The initial euphoria surrounding the introduction of a working vaccine to combat covid-19 is subsiding. But will private real estate executives be going about radically revamping business plans on the probability that meaningful economic recovery will transpire far sooner than previously expected? Probably not.

Pharmaceutical giant Pfizer and its partner BioNTech’s announcement on Monday that its vaccine candidate was more than 90 percent effective has sent stock exchanges soaring. It dragged plenty of stocks particularly hammered by the pandemic back from the brink.

The listed real estate impact was profound.  The FTSE NAREIT All Equity REITs index of US REITs flew up 8.9 percent on the day. Meanwhile, stocks from troubled property sectors recovered some losses, such as London office landlord Great Portland Estates, which rose by 12.58 percent, and Hotelier Intercontinental Hotels Group, up by 11.25 percent. Even Unibail-Rodamco-Westfield, a giant retail property business currently facing shareholder revolts, saw its stock rise 23.36 percent and Cineworld, the world’s second biggest operator of cinemas, leapt up by 38.4 percent.

Some of this dramatic public market movement has slowed in the days since. But the week is finishing with much of the returning value still in place.

As to be expected, the private side of real estate capital markets has been more measured. Indeed, private real estate moves will come around the edges of strategies given most managers have plotted longer-dated, leverage- and development-lite courses through this exogenous – but essentially non-financial – event.
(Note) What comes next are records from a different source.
-- ==== Sys2Proof/Proofs/InputSamples.lean ====
section
/-! One input's sample: the counter filter, the filtered value, open wire, and the valid bit (R413 to R420). -/

namespace Sys2Proof.Machine

open Sys2Proof

section
variable {s : State} {n : Nat}

/-! The value shown (R413). -/

/-- The registers that a shown value writes. -/
def valueFields : List Field := [FD_DI_VAL, FD_DI_LAST_NS, FD_DI_LAST_SEC, FD_DI_STUCK]

/-- The value and its stamp. -/
def State.diStamped (s : State) (n : Nat) (v : Bool) : State :=
  ((s.setFlag FD_DI_VAL n v).wr FD_DI_LAST_NS n s.fieldStamp.ns).wr FD_DI_LAST_SEC n s.fieldStamp.sec

theorem State.diStamped_effect (hi : s.Inv) (v : Bool) : s.InSame valueFields n (s.diStamped n v) ∧ (s.diStamped n v).flag FD_DI_VAL n = v := by
  have h1 : s.InSame [FD_DI_VAL] n (s.setFlag FD_DI_VAL n v) := State.inKept_wr_here rfl s _ hi
  have hval := State.flag_setFlag_same hi (f := FD_DI_VAL) rfl n v
  unfold State.diStamped
  generalize s.setFlag FD_DI_VAL n v = a at h1 hval
  have h2 : a.InSame [FD_DI_LAST_NS] n (a.wr FD_DI_LAST_NS n s.fieldStamp.ns) := State.inKept_wr_here rfl a _ h1.inv
  generalize a.wr FD_DI_LAST_NS n s.fieldStamp.ns = b at h2
  have h3 : b.InSame [FD_DI_LAST_SEC] n (b.wr FD_DI_LAST_SEC n s.fieldStamp.sec) := State.inKept_wr_here rfl b _ h2.inv
  refine ⟨⟨((h1.toInShown.mono (by decide)).trans (h2.toInShown.mono (by decide))).trans (h3.toInShown.mono (by decide)), fun hm => ?_⟩, ?_⟩
  · rw [h3.din (h2.ins (h1.ins hm)), h2.din (h1.ins hm), h1.din hm]
  · rw [h3.flag (g := FD_DI_VAL) rfl rfl fun _ => rfl, h2.flag (g := FD_DI_VAL) rfl rfl fun _ => rfl, hval]

/-- The end of a shown change. -/
def State.diRisen (s : State) (n : Nat) (v : Bool) (now : Nat) : State :=
  if v then s.setDin n { s.din n with hi := now } else s.wr FD_DI_STUCK n 0

theorem State.diShow_eq (v : Bool) : s.diShow n v = if s.flag FD_DI_VAL n == v then s else
    ((s.diStamped n v).diEdge n v s.fieldStamp.tai).diRisen n v s.elapsed := rfl

theorem State.diRisen_effect (hi : s.Inv) (hm : s.insOk) (v : Bool) (now : Nat) : s.InShown [FD_DI_STUCK] n (s.diRisen n v now) ∧
    ((s.diRisen n v now).din n).init = (s.din n).init := by
  cases v with
  | true => exact ⟨State.inShown_setDin hi n _, (congrArg DiSt.init (State.setDin_din hm n { s.din n with hi := now }) :)⟩
  | false =>
    have h := State.inKept_wr_here (n := n) (f := FD_DI_STUCK) rfl s 0 hi
    exact ⟨h.toInShown, congrArg DiSt.init (h.din hm)⟩

/-- The value shows; the other registers and the filter's start stay. -/
theorem State.diShow_effect (hi : s.Inv) (hm : s.insOk) (v : Bool) : s.InShown valueFields n (s.diShow n v) ∧
    ((s.diShow n v).din n).init = (s.din n).init ∧ (s.diShow n v).flag FD_DI_VAL n = v := by
  obtain ⟨h1, hval⟩ := State.diStamped_effect (n := n) hi v
  rw [State.diShow_eq]
  split
  · next h => exact ⟨(State.InKept.refl s hi).toInShown, rfl, of_decide_eq_true h⟩
  · generalize s.diStamped n v = a at h1 hval
    have h2 : a.InSame [] n (a.diEdge n v s.fieldStamp.tai) := State.inKept_diEdge a n v _ h1.inv
    generalize a.diEdge n v s.fieldStamp.tai = b at h2
    obtain ⟨h3, hinit⟩ := State.diRisen_effect (n := n) h2.inv (h2.ins (h1.ins hm)) v s.elapsed
    refine ⟨(h1.toInShown.trans (h2.toInShown.mono (by decide))).trans (h3.mono (by decide)), ?_, ?_⟩
    · rw [hinit, h2.din (h1.ins hm), h1.din hm]
    · rw [h3.flag (g := FD_DI_VAL) rfl rfl fun _ => rfl, h2.flag (g := FD_DI_VAL) rfl rfl fun _ => rfl, hval]

/-! Without chatter supervision (R418). -/

/-- The supervision off: the value goes through unless a fault holds it. -/
def State.diCalm (s : State) (n : Nat) : State := (s.setDin n { s.din n with trs := [] }).wr FD_DI_CHAT n 0

theorem State.diChatter_off (h : s.rd FD_DI_CHAT_K n = 0) (moved before : Bool) :
    s.diChatter n moved before = (s.diCalm n).diLet n (s.din n).flt := if_pos h

theorem State.diCalm_effect (hi : s.Inv) (hm : s.insOk) : s.InShown [FD_DI_CHAT] n (s.diCalm n) ∧
    ((s.diCalm n).din n).init = (s.din n).init ∧ (s.diCalm n).flag FD_DI_CHAT n = false := by
  have hset := State.inShown_setDin (fs := [FD_DI_CHAT]) (n := n) hi n { s.din n with trs := [] }
  have hget := State.setDin_din hm n { s.din n with trs := [] }
  unfold State.diCalm
  generalize s.setDin n { s.din n with trs := [] } = a at hset hget
  have hwr := State.inKept_wr_here (n := n) (f := FD_DI_CHAT) rfl a 0 hset.inv
  refine ⟨hset.trans hwr.toInShown, ?_, State.flag_wr_zero hset.inv rfl n⟩
  rw [hwr.din (hset.ins hm), hget]

/-- A value let through. -/
theorem State.diChatter_shows (hi : s.Inv) (hm : s.insOk) (hk : s.rd FD_DI_CHAT_K n = 0) (how : s.flag FD_DI_OW n = false)
    (hband : s.flag FD_DI_BAND n = false) (moved before : Bool) : s.InShown (FD_DI_CHAT :: valueFields) n (s.diChatter n moved before) ∧
    ((s.diChatter n moved before).din n).init = (s.din n).init ∧ (s.diChatter n moved before).flag FD_DI_CHAT n = false ∧
    (s.diChatter n moved before).flag FD_DI_VAL n = (s.din n).flt := by
  obtain ⟨h1, hinit1, hchat⟩ := State.diCalm_effect (n := n) hi hm
  have hlet : (s.diCalm n).diLet n (s.din n).flt = (s.diCalm n).diShow n (s.din n).flt := by
    unfold State.diLet
    rw [h1.flag (g := FD_DI_OW) rfl rfl fun _ => rfl, h1.flag (g := FD_DI_BAND) rfl rfl fun _ => rfl, how, hband]
    exact if_neg Bool.false_ne_true
  rw [State.diChatter_off hk, hlet]
  obtain ⟨h2, hinit2, hval⟩ := State.diShow_effect (n := n) h1.inv (h1.ins hm) (s.din n).flt
  exact ⟨(h1.mono (by decide)).trans (h2.mono (by decide)), hinit2.trans hinit1,
    (h2.flag (g := FD_DI_CHAT) rfl rfl fun _ => rfl).trans hchat, hval⟩

/-- A value that an open wire holds. -/
theorem State.diChatter_held (hi : s.Inv) (hm : s.insOk) (hk : s.rd FD_DI_CHAT_K n = 0) (how : s.flag FD_DI_OW n = true)
    (moved before : Bool) : s.InShown [FD_DI_CHAT] n (s.diChatter n moved before) := by
  obtain ⟨h1, -, -⟩ := State.diCalm_effect (n := n) hi hm
  have hlet : (s.diCalm n).diLet n (s.din n).flt = s.diCalm n := by
    unfold State.diLet
    rw [h1.flag (g := FD_DI_OW) rfl rfl fun _ => rfl, how]
    rfl
  rw [State.diChatter_off hk, hlet]
  exact h1

/-! The counter filter (R417). -/

/-- The counter after a valid sample, and the filtered value. -/
def State.diNext (s : State) (n c : Nat) : Nat :=
  if !(s.din n).init then s.rd FD_DI_FILT_N n * c else if c = 1 then min (s.rd FD_DI_CNT n + 1) (s.rd FD_DI_FILT_N n) else s.rd FD_DI_CNT n - 1

def State.diValue (s : State) (n cnt : Nat) : Bool :=
  if cnt = 0 then false else if cnt = s.rd FD_DI_FILT_N n then true else (s.din n).flt

def State.diCounted (s : State) (n cnt : Nat) (v : Bool) : State :=
  let y := (s.setDin n { s.din n with init := true, flt := v }).wr FD_DI_CNT n cnt
  if v != (s.din n).flt then y.wrapInc FD_DI_TRANS n 1 else y
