/-- Where a check code finds an error (R335): a line of memory, a register of a thread or a w register of its warp, a line of
a tile, another array of a core, or any other array of the package. -/
inductive ErrorSite where
  | memLine (line : Nat)
  | register (bid ti v : Nat)
  | kRegister (bid ti k : Nat)
  | pRegister (bid ti p : Nat)
  | wRegister (bid ti w : Nat)
  | tileLine (bid h line : Nat)
  | core (die core : Nat)
  | other
  deriving DecidableEq, Repr

/-- What the host reads: 8 bytes of the read-back window (R337), or 4 or 8 bytes of a function page (R324). -/
inductive HostRead where
  | window (off : Nat)
  | page (fn off size : Nat)
  deriving DecidableEq, Repr

/-- A home slice of a die (R28). -/
structure SliceRef where
  die : Nat
  slice : Nat
  deriving DecidableEq, Repr

/-- A core of a die (R12). -/
structure CoreRef where
  die : Nat
  core : Nat
  deriving DecidableEq, Repr

/-- A flit as a port receives it (R255). `spoiler` is the lane that spoiled it, where one did (R258). -/
structure RxFlit where
  bytes : List Byte
  spoiler : Option Nat
  deriving DecidableEq, Repr

/-- Bytes that the host writes at an offset of a record's register (R328). -/
structure ByteWrite where
  off : Nat
  bytes : List Byte
  deriving DecidableEq, Repr

/-- The averages of a power sample over 1 ms: core amperes and package watts (R332). -/
structure PowerAvg where
  amps : Nat
  watts : Nat
  deriving DecidableEq, Repr

/-- What a power sample finds of the islands: what each compute island draws, and those with a junction above 105 °C
(R332). -/
structure IslandSample where
  draws : List Nat
  hot : List Nat
  deriving DecidableEq, Repr

/-- What is told of a function of the package: that it is ready, or has failed for good (R339), by its readiness bit; or the
fused minimum version for which the running firmware asks (R333). -/
inductive FnWord where
  | ready (bit : Nat)
  | failed (bit : Nat)
  | minVersion (ask : Nat)
  deriving DecidableEq, Repr
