-- ==== Sys2Proof/Machine/Bits.lean ====
section
/-! DEFINITION. Bit fields, sign extension and byte order (R1, R2), shared by every meaning. -/

namespace Sys2Proof.Machine

open Sys2Proof

/-- Bits [lo + n − 1 : lo] of `x` (R1). -/
def bitsAt (x lo n : Nat) : Nat := (x >>> lo) % 2 ^ n

/-- `x` with bits [lo + n − 1 : lo] replaced by the low `n` bits of `y`. -/
def putBits (x lo n y : Nat) : Nat := x - (bitsAt x lo n) <<< lo + (y % 2 ^ n) <<< lo

/-- The low `n` bits of `x` read as two's complement. -/
def sext (n x : Nat) : Int := if bitsAt x (n - 1) 1 = 1 then (x % 2 ^ n : Int) - 2 ^ n else (x % 2 ^ n : Int)

/-- A 64-bit value from a pair, low word in the even register (R101). -/
def pair (lo hi : Word) : DWord := hi ++ lo

/-- The low word of a pair. -/
def loWord (x : DWord) : Word := x.setWidth 32

/-- The high word of a pair. -/
def hiWord (x : DWord) : Word := (x >>> 32).setWidth 32

/-- A little-endian number from bytes, lowest address first (R2). -/
def fromBytes : List Byte → Nat
  | [] => 0
  | b :: bs => b.toNat + 256 * fromBytes bs

/-- The `n` lowest bytes of a number, lowest address first (R2). -/
def toBytes : Nat → Nat → List Byte
  | 0, _ => []
  | n + 1, x => BitVec.ofNat 8 (x % 256) :: toBytes n (x / 256)

/-- Bytes [at, at + n) of a record as a little-endian number. -/
def field (r : List Byte) (at_ n : Nat) : Nat := fromBytes ((r.drop at_).take n)

/-- Whether bytes [at, at + n) of a record are all zero (R5). -/
def zeroAt (r : List Byte) (at_ n : Nat) : Bool := ((r.drop at_).take n).all (· == 0)

/-- The words of a little-endian number, lowest first. -/
def toWords : Nat → Nat → List Word
  | 0, _ => []
  | n + 1, x => BitVec.ofNat 32 x :: toWords n (x >>> 32)

/-- A number from words, lowest first. -/
def fromWords : List Word → Nat
  | [] => 0
  | w :: ws => w.toNat + (fromWords ws) <<< 32

/-- Number of set bits among the low `n`. -/
def popcount : Nat → Nat → Nat
  | 0, _ => 0
  | n + 1, x => x % 2 + popcount n (x / 2)

/-- The low `n` bits in reverse order. -/
def reverseBits : Nat → Nat → Nat
  | 0, _ => 0
  | n + 1, x => (x % 2) <<< n + reverseBits n (x / 2)

/-- The smallest power of two not below `n`, for n up to 2^16. -/
def pow2AtLeast (n : Nat) : Nat := ((List.range 17).map (2 ^ ·)).find? (n ≤ ·) |>.getD (2 ^ 17)

/-- Whether `n` is a power of two from `lo` to `hi`. -/
def isPow2In (lo hi n : Nat) : Bool := lo ≤ n && n ≤ hi && 2 ^ n.log2 == n

/-- ⌈a / b⌉. -/
def ceilDiv (a b : Nat) : Nat := (a + b - 1) / b

/-- Clamp an integer to a range. -/
def clamp (lo hi x : Int) : Int := max lo (min hi x)

/-- A 32-bit word from an exact integer, modulo 2^32 (R93). -/
def word (x : Int) : Word := BitVec.ofInt 32 x

/-- Replace the element at an index, where there is one. -/
def setAt {α : Type} : List α → Nat → α → List α
  | [], _, _ => []
  | _ :: xs, 0, y => y :: xs
  | x :: xs, n + 1, y => x :: setAt xs n y

/-- Change the element at an index, where there is one. -/
def modAt {α : Type} : List α → Nat → (α → α) → List α
  | [], _, _ => []
  | x :: xs, 0, f => f x :: xs
  | x :: xs, n + 1, f => x :: modAt xs n f

/-- Change the first element that a test accepts. -/
def modFirst {α : Type} (p : α → Bool) (f : α → α) : List α → List α
  | [] => []
  | x :: xs => if p x then f x :: xs else x :: modFirst p f xs

/-- Drop the first element that a test accepts. -/
def dropFirst {α : Type} (p : α → Bool) : List α → List α
  | [] => []
  | x :: xs => if p x then xs else x :: dropFirst p xs

end Sys2Proof.Machine

namespace Sys2Proof

/-- Bits [hi:lo] of an X64 word, for 46 ≤ lo (R39). -/
def FormX.fld (x : FormX) (hi lo : Nat) : Nat := Machine.bitsAt x.m.toNat (lo - 46) (hi + 1 - lo)

end Sys2Proof
end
Los Angeles-based Colony Capital will be one of them. Chief executive Marc Ganzi told this week’s virtual PERE America conference how the news of successful vaccine trials was predictable and has done nothing to either the $47 billion manager’s strategy to sell off its non-digital assets, nor its appetite to eat into a pipeline of 40-odd deals valued at more than $20 billion in 2021.

Pfizer forecasts 50 million vaccines in 2020 and up to 1.3 billion next year, but Ganzi reckoned another four to seven months of disruption still lay ahead regardless.

Big institutional investors concur. One sovereign wealth fund investor limbering up for next week’s PERE Europe virtual event told PERE yesterday how he also was unsurprised about the materializing of a workable vaccine. He downplayed the initial listed sector movements beyond the implication that many companies on the brink of bankruptcy – because their real estate was managed against short-term cashflow requirements – may now well survive.

Beyond the muted reappraising of strategies, however, there might be further investing potential to be explored in the housing of the vaccine itself.

Speaking shortly after the Pfizer-BioNTech announcement, Blackstone president Jon Gray acknowledged as much when he pointed towards the need for greater cold storage capacity to ensure the vaccines are kept beneath the -94 degree requirement. However, the firm was muted when approached by PERE to talk about any plans to invest in the space further than its minority investment in Cryoport, a cold storage provider for life sciences organizations. Within the firm’s $90 billion of logistics property, Blackstone said cold storage was “not a significant piece.”

The Pfizer-BioNTech announcement is undoubtedly welcome news. It certainly offers a degree of optimism that 2021 may bring relief from the pandemic’s current widespread suffering. But for institutional capital and its management, beyond strategic adjustments at the margins, industry trends already in play are unlikely to be meaningfully disrupted.